(EXTRACTED ENTRIES Opens)
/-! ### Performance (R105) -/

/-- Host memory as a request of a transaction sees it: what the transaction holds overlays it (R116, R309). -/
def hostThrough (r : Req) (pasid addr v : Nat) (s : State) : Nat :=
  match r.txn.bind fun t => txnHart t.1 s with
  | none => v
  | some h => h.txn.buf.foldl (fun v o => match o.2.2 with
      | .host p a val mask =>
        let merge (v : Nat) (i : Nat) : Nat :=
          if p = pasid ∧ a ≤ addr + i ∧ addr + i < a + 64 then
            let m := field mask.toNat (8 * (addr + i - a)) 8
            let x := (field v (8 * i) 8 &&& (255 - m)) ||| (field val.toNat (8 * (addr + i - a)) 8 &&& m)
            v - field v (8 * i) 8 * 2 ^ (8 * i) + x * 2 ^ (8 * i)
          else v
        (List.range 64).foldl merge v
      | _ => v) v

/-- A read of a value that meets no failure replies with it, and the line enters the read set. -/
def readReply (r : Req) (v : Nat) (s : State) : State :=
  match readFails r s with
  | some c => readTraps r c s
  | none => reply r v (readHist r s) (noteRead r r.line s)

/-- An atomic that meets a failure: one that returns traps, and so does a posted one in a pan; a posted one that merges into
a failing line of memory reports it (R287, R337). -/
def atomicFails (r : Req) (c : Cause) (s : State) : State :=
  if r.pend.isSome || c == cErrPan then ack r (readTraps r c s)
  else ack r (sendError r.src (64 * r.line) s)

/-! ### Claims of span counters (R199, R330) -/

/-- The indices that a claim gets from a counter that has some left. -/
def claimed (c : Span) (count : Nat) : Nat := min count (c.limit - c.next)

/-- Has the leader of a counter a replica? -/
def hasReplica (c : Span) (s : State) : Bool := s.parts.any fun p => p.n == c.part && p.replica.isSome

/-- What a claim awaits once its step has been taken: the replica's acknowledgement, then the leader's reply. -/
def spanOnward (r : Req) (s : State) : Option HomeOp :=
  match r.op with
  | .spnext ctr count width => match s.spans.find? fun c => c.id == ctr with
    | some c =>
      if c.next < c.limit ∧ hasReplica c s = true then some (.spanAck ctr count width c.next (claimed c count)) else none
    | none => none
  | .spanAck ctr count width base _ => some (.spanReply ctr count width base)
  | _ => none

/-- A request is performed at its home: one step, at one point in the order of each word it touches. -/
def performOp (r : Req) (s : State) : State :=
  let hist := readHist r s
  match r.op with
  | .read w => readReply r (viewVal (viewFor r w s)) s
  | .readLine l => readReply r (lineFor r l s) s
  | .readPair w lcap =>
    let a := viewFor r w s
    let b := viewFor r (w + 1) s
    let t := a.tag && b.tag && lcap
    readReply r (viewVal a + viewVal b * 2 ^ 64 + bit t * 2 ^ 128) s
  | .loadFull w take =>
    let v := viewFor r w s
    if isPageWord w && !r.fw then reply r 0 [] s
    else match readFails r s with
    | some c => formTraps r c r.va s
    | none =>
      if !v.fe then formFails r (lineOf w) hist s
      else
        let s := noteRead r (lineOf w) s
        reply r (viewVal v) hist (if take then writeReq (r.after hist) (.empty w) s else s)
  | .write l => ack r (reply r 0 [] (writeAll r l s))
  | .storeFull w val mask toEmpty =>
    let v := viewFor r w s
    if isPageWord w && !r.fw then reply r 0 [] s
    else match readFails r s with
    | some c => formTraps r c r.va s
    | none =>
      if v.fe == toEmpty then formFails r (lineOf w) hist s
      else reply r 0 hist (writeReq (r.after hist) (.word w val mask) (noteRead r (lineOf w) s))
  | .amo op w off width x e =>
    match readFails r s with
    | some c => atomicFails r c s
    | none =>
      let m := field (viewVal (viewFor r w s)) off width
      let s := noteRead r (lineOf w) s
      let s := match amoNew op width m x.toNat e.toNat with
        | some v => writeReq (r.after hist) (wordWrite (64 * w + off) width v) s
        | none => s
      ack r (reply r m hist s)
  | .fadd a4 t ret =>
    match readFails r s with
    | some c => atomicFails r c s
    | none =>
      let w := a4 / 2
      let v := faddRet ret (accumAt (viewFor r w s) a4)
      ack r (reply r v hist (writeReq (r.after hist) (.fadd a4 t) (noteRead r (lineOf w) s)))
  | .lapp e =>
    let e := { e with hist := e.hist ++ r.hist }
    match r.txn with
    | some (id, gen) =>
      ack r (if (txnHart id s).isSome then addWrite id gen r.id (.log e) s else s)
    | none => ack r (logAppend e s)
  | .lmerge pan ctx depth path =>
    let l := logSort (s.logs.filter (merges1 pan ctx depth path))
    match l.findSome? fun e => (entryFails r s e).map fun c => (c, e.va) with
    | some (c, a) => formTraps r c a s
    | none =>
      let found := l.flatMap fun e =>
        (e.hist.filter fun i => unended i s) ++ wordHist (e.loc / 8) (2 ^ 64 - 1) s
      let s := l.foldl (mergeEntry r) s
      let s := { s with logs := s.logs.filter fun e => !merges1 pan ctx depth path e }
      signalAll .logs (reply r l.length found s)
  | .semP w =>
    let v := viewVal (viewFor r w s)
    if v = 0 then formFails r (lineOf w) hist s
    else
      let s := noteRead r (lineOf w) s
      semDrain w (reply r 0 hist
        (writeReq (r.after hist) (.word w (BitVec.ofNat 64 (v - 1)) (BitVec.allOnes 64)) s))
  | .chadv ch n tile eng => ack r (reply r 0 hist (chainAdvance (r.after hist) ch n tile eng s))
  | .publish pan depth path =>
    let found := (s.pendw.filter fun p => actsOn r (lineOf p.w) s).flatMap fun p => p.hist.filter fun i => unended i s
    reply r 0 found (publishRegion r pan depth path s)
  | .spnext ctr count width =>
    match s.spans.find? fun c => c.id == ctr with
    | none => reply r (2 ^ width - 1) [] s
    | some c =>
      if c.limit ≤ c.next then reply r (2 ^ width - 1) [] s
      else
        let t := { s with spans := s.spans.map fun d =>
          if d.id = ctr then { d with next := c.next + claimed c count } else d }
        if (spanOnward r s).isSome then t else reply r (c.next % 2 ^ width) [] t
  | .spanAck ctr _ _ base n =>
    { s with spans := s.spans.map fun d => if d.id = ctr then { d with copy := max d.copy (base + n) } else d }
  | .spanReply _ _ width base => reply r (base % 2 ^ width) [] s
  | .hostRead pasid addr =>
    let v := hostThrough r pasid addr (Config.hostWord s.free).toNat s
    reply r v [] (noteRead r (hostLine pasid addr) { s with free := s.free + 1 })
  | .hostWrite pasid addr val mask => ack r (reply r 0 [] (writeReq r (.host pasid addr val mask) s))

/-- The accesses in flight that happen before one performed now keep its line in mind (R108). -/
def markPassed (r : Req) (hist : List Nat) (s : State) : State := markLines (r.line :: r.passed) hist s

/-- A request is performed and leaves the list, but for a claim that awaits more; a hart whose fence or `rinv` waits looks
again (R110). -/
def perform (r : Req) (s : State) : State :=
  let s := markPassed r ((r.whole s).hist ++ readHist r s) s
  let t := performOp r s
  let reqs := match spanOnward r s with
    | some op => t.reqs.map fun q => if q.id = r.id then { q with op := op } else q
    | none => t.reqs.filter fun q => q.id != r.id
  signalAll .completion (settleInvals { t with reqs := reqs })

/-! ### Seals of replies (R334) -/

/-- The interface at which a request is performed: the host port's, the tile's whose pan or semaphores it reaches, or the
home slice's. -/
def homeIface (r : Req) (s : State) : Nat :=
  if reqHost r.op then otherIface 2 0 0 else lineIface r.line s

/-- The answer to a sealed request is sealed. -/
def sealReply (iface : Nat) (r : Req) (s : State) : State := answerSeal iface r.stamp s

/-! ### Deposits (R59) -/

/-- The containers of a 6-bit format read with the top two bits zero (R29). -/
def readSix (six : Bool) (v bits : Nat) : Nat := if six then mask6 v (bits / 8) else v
(EXTRACTED ENTRIES Closes)
== GOAL OF THE EXERCISE ==
Exactly the lines from the one containing "reaches, or the" through the end of the records above should be returned, with both ends kept.

== EXPECTED OUTPUT ==
/-- The interface at which a request is performed: the host port's, the tile's whose pan or semaphores it reaches, or the
home slice's. -/
def homeIface (r : Req) (s : State) : Nat :=
  if reqHost r.op then otherIface 2 0 0 else lineIface r.line s

/-- The answer to a sealed request is sealed. -/
def sealReply (iface : Nat) (r : Req) (s : State) : State := answerSeal iface r.stamp s

/-! ### Deposits (R59) -/

/-- The containers of a 6-bit format read with the top two bits zero (R29). -/
def readSix (six : Bool) (v bits : Nat) : Nat := if six then mask6 v (bits / 8) else v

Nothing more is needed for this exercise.